- Born: Neavelle Anthony Coles May 17, 1960 (age 65) Roanoke, Virginia, U.S.
- Education: Johns Hopkins University (BA) Harvard University (MPH) Duke University (MD)
- Occupations: Physician, biotechnology executive
- Spouse: Robyn Coles
- Children: 3

= N. Anthony Coles =

American physician and biotechnology executive

Neavelle Anthony Coles (born May 17, 1960) is an American physician and biotechnology executive. He has served as chairman of the board of directors of Cerevel Therapeutics, a company focused on neurological disease treatments, since 2018, and was its chief executive officer from 2019 to 2023.

== Early life and education ==
Coles was born in Roanoke, Virginia, to Neavelle Anthony Coles, an accountant and minister, and Leona Rogers Coles, an office manager. He graduated from DuVal High School in Lanham, Maryland.

Coles earned a Bachelor of Arts from Johns Hopkins University, a Master of Public Health from Harvard University, and a Doctor of Medicine from Duke University. He completed cardiology and internal medicine training at Massachusetts General Hospital and a research fellowship at Harvard Medical School. In 2024, Duke University School of Medicine honored him with its Transformational Leadership Award.

== Career ==
Coles began his career in pharmaceuticals, holding executive roles at Merck & Co. (marketing ACE inhibitors), Bristol-Myers Squibb (senior vice president of strategy and policy, and marketing for neuroscience and infectious diseases), and Vertex Pharmaceuticals (senior vice president of commercial operations).

From 2005 to 2008, Coles served as chief operating officer and president of NPS Pharmaceuticals, becoming chief executive officer in 2006. He was president and CEO of Onyx Pharmaceuticals from 2008 to 2013, and chairman from 2012 to 2013, overseeing its $10.4 billion sale to Amgen in 2013.

In 2014, Coles co-founded Yumanity Therapeutics with Susan Lindquist, serving as chairman and CEO until 2018, focusing on treatments for Alzheimer’s and Parkinson’s diseases. Since 2013, he has been chairman and CEO of TRATE Enterprises, a private real estate and ventures company.

At Cerevel Therapeutics, Coles served as CEO from 2019 to 2023, leading a $445 million public listing in 2020, and has been chairman since 2018. He also serves on the board of directors of Regeneron Pharmaceuticals.
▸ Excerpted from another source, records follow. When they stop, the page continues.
-- ==== Sys2Proof/Machine/BcAudio.lean ====
section
/-! DEFINITION. Broadcast audio (R36, R46, R52, R261 to R264). -/

namespace Sys2Proof.Machine

/-- The sample rate, and the samples of an output packet: 1 ms or 125 µs, or an AAC-LC frame. -/
def State.bcRate (s : State) (n : Nat) : Nat := if s.fld (AUD_BC_CTRL_RATE n) = 1 then 96000 else 48000
def State.bcLen (s : State) (n : Nat) : Nat :=
  if s.fld (AUD_BC_CTRL_OUT n) = 2 then 1024 else if s.bit (AUD_BC_CTRL_PTIME n) then s.bcRate n / 8000 else s.bcRate n / 1000

/-- Whether the release time of a sample, its capture time plus D (R36), has come. -/
def State.bcDue (s : State) (n first : Nat) : Bool :=
  decide (((first * secU + s.delayD n * s.bcRate n : Nat) : Int) ≤ s.now * (s.bcRate n : Int))

/-- The latest raw time at which an input packet may come for an output packet (R262): 250 µs before its release time. -/
def State.bcCut (s : State) (n first : Nat) : Int :=
  let rel := ((first * secU / s.bcRate n + s.delayD n : Nat) : Int)
  (s.raw : Int) - (s.now - rel) - ((250 * usU : Nat) : Int)

/-- The route of a processing channel: STREAM, IN_CH, GAIN in 0.5 dB steps; none where its entry is not in use. -/
def State.bcRoute (s : State) (n i : Nat) : Option (Nat × Nat × Int) :=
  if s.bit (AUD_BC_ROUTE_EN n i) then
    some (s.fld (AUD_BC_ROUTE_STREAM n i), s.fld (AUD_BC_ROUTE_IN_CH n i), toSigned 9 (s.fld (AUD_BC_ROUTE_GAIN n i)))
  else none

/-- A sample of an input stream that has come by a raw time, and whether it is non-audio. -/
def Chan.bcSample (c : Chan) (cut : Int) (stream ch i : Nat) : Option (Int × Bool) :=
  (c.pcm.find? (fun x => x.stream == stream && decide ((x.raw : Int) ≤ cut) && decide (x.first ≤ i) &&
    decide (i < x.first + (x.pcm.getD ch []).length))).map (fun x => ((x.pcm.getD ch []).getD (i - x.first) 0, x.nonAudio))

/-- The index of sample i of processing channel ch in a BC_MISS record, which counts the samples of the 64 processing channels in turn
(assumption log row 113). -/
def bcIndex (i ch : Nat) : Nat := i * 64 + ch

/-- Whether sample i of a processing channel is replaced: its packet has not come, or on a STANDBY the record says so. -/
def State.bcGone (s : State) (n : Nat) (cut : Int) (ch i : Nat) : Bool :=
  let c := s.chan n
  match s.bcRoute n ch with
  | none => false
  | some (st, inch, _) => (c.bcSample cut st inch i).isNone ||
      (s.isStandby && c.bcRack.any (fun r => decide (r.1 ≤ bcIndex i ch) && decide (bcIndex i ch < r.1 + r.2)))

/-- The distance from a sample to the nearest replaced one of its processing channel: after it, back over earlier packets, or before it in
this packet; 32 where none is nearer. -/
def State.bcNear (s : State) (n : Nat) (cut : Int) (ch first len i : Nat) : Nat :=
  let back := match tfind (s.chan n).bcMiss ch with | some j => if j < i then min 32 (i - j) else 32 | none => 32
  let inP := (List.range len).foldl (fun m j => if s.bcGone n cut ch (first + j) then min m (max (i - (first + j)) (first + j - i)) else m) 32
  min back inP

/-- A sample of a processing channel as it leaves (R261, R262): zero where it is replaced or the entry is not in use, the linear ramps beside a
replaced one, GAIN; non-audio is passed bit-exact, and never to AAC-LC. How a scaled sample is rounded is a free function. -/
def State.bcOut (s : State) (n : Nat) (cut : Int) (ch first len i : Nat) : Int :=
  match s.bcRoute n ch with
  | none => 0
  | some (st, inch, g) =>
    if s.bcGone n cut ch i then 0
    else match (s.chan n).bcSample cut st inch i with
      | none => 0
      | some (x, true) => if s.fld (AUD_BC_CTRL_OUT n) = 2 then 0 else x
      | some (x, false) =>
        let d := s.bcNear n cut ch first len i
        let x := if g = 0 then x else Config.bcGain g x
        if d < 32 then Config.bcRamp d x else x

/-- The replaced samples of a packet: (sample, processing channel). -/
def State.bcMissing (s : State) (n : Nat) (cut : Int) (first len : Nat) : List (Nat × Nat) :=
  (List.range len).flatMap (fun j => ((List.range (s.fld (AUD_BC_CTRL_NCH n) + 1)).filter (fun ch => s.bcGone n cut ch (first + j))).map
    (fun ch => (first + j, ch)))

/-- Rising indices as runs of consecutive ones. -/
def bcRuns : List Nat → List (Nat × Nat)
  | [] => []
  | i :: t => match bcRuns t with
    | (j, m) :: r => if j = i + 1 then (i, m + 1) :: r else (i, 1) :: (j, m) :: r
    | [] => [(i, 1)]

/-- Replacements are counted, reported once a second and racked (R262); a STANDBY has counted them with their records. -/
def State.bcReplaced (s : State) (n : Nat) (miss : List (Nat × Nat)) : State :=
  let c := s.chan n
  let s := s.setChan n { c with bcMiss := miss.foldl (fun t x => tput t x.2 x.1) c.bcMiss }
  if miss = [] ∨ s.isStandby then s
  else
    ((s.cnt (AUD_BC_CNT_MISS_COUNT n) miss.length).emitLim 0x1A03 n miss.length 0).rack
      ((bcRuns (miss.map (fun x => bcIndex x.1 x.2))).map (fun r => .bcMiss n r.1 r.2))

/-- The packet of an output stream on one of its paths. -/
def State.bcStream (s : State) (n first q flow ext : Nat) (pcm : List (List Int)) : State :=
  let ts := s.rtpAudio n (s.bcRate n) first
  s.liveOut flow ext ts (3 * (pcm.map List.length).sum) (.audio ⟨n, q, flow, ext, ts, first, pcm⟩)

/-- The paths of broadcast audio that this device sends: the offsets from the flow of a stream (R263, R437). -/
def State.bcPaths (s : State) (n : Nat) : List Nat :=
  (if s.egressOk false then [0] else []) ++ (if s.bit (AUD_BC_OUT_DUAL n) && s.egressOk true then [8] else [])

/-- The output streams of PCM: CH_PER_STREAM channels on each of STREAMS flows; both paths carry the same numbers. -/
def State.bcPcm (s : State) (n first : Nat) (out : Nat → List Int) : State :=
  let per := s.fld (AUD_BC_OUT_CH_PER_STREAM n)
  let base := s.fld (AUD_BC_FLOW_FLOW n)
  (List.range (s.fld (AUD_BC_OUT_STREAMS n))).foldl (fun (t : State) q =>
    let f := base + q
    let at' := fun g => if t.recValid 0 g then t.ff g 0xC8 8 else tget (fun _ => 0) t.rdn.lastSent g
    let ext := max (at' f) (at' (f + 8)) + 1
    let pcm := (List.range per).map (fun j => out (q * per + j))
    (s.bcPaths n).foldl (fun (t : State) o => t.bcStream n first q (f + o) ext pcm) t) s

/-- An AAC-LC frame goes into every transport stream of the channel (R52, R263). -/
def State.bcAac (s : State) (n first : Nat) : State :=
  if s.egressOk false then
    ((s.rends n).filter (fun r => s.bit (ENC_CH_OUT_PKG_EN n r) && s.fld (ENC_CH_OUT_PKG_PKG n r) == 1)).foldl (fun (t : State) r =>
      t.send (.aac n r (s.fld (ENC_CH_OUT_FLOW_FLOW n r)) first)) s
  else s

/-- BC_AUDIO_RELEASE (R36, R261 to R263): the packets whose first sample is `first`, counted from the PTP epoch, leave at its capture time plus
D. Packets leave in order and start at a whole number of packets. -/
def execBcAudioRelease (n : Fin 16) (first : Nat) (s : State) : Host.Outcome State Fault Refusal :=
  let len := s.bcLen n
  let c := s.chan n
  .next (if !s.bit (AUD_BC_CTRL_EN n) ∨ !c.run ∨ !s.bcDue n first ∨ first < c.bcNext ∨ first % len ≠ 0 then s
    else
      let cut := s.bcCut n first
      let nch := s.fld (AUD_BC_CTRL_NCH n) + 1
      let out := fun ch => if ch < nch then (List.range len).map (fun j => s.bcOut n cut ch first len (first + j)) else List.replicate len 0
      let miss := s.bcMissing n cut first len
      let t := (s.setChan n { c with bcNext := first + len }).bcReplaced n miss
      if s.fld (AUD_BC_CTRL_OUT n) = 2 then t.bcAac n first else t.bcPcm n first out)

/-- LOUDNESS_UPDATE (R264): every 100 ms while the channel is measured; momentary, short-term, integrated loudness in 0.1 LUFS
and true peak in 0.1 dBTP as the samples give them, none without a value. -/
def execLoudnessUpdate (n : Fin 16) (m sh int tp : Option Int) (s : State) : Host.Outcome State Fault Refusal :=
  let code := fun (v : Option Int) => match v with | some x => ofSigned 16 x | none => 0x8000
  .next (if s.fld (AUD_BC_CTRL_LOUD_LAYOUT n) = 0 ∨ !s.bit (AUD_BC_CTRL_EN n) then s
    else if s.raw / (100 * msU) ≤ tget (fun _ => 0) s.aud.due n then s
    else
      let s := { s with aud := { s.aud with due := tset (fun _ => 0) s.aud.due n (s.raw / (100 * msU)) } }
      let old := s.fld (AUD_BC_LOUD2_TRUE_PEAK n)
      let peak := match tp with
        | none => old
        | some x => if old = 0x8000 ∨ toSigned 16 old < x then ofSigned 16 x else old
      (((s.put (AUD_BC_LOUD_INTEGRATED n) (code int)).put (AUD_BC_LOUD_SHORT n) (code sh)).put
        (AUD_BC_LOUD2_MOMENTARY n) (code m)).put (AUD_BC_LOUD2_TRUE_PEAK n) peak)

end Sys2Proof.Machine
end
In 2021, he was elected to the American Academy of Arts and Sciences.

== Civic and professional affiliations ==
Coles is co-founder and co-chair of the Black Economic Alliance, a nonprofit focused on economic equity. He serves on the boards of the Metropolitan Museum of Art, the Council on Foreign Relations, and the U.S. Olympic and Paralympic Foundation, and is a former trustee of Johns Hopkins University.

== Personal life ==
Coles is married to Robyn Coles, and they have three sons. Their eldest son was diagnosed with non-Hodgkin’s lymphoma at age 12 and underwent treatment at Memorial Sloan Kettering Cancer Center.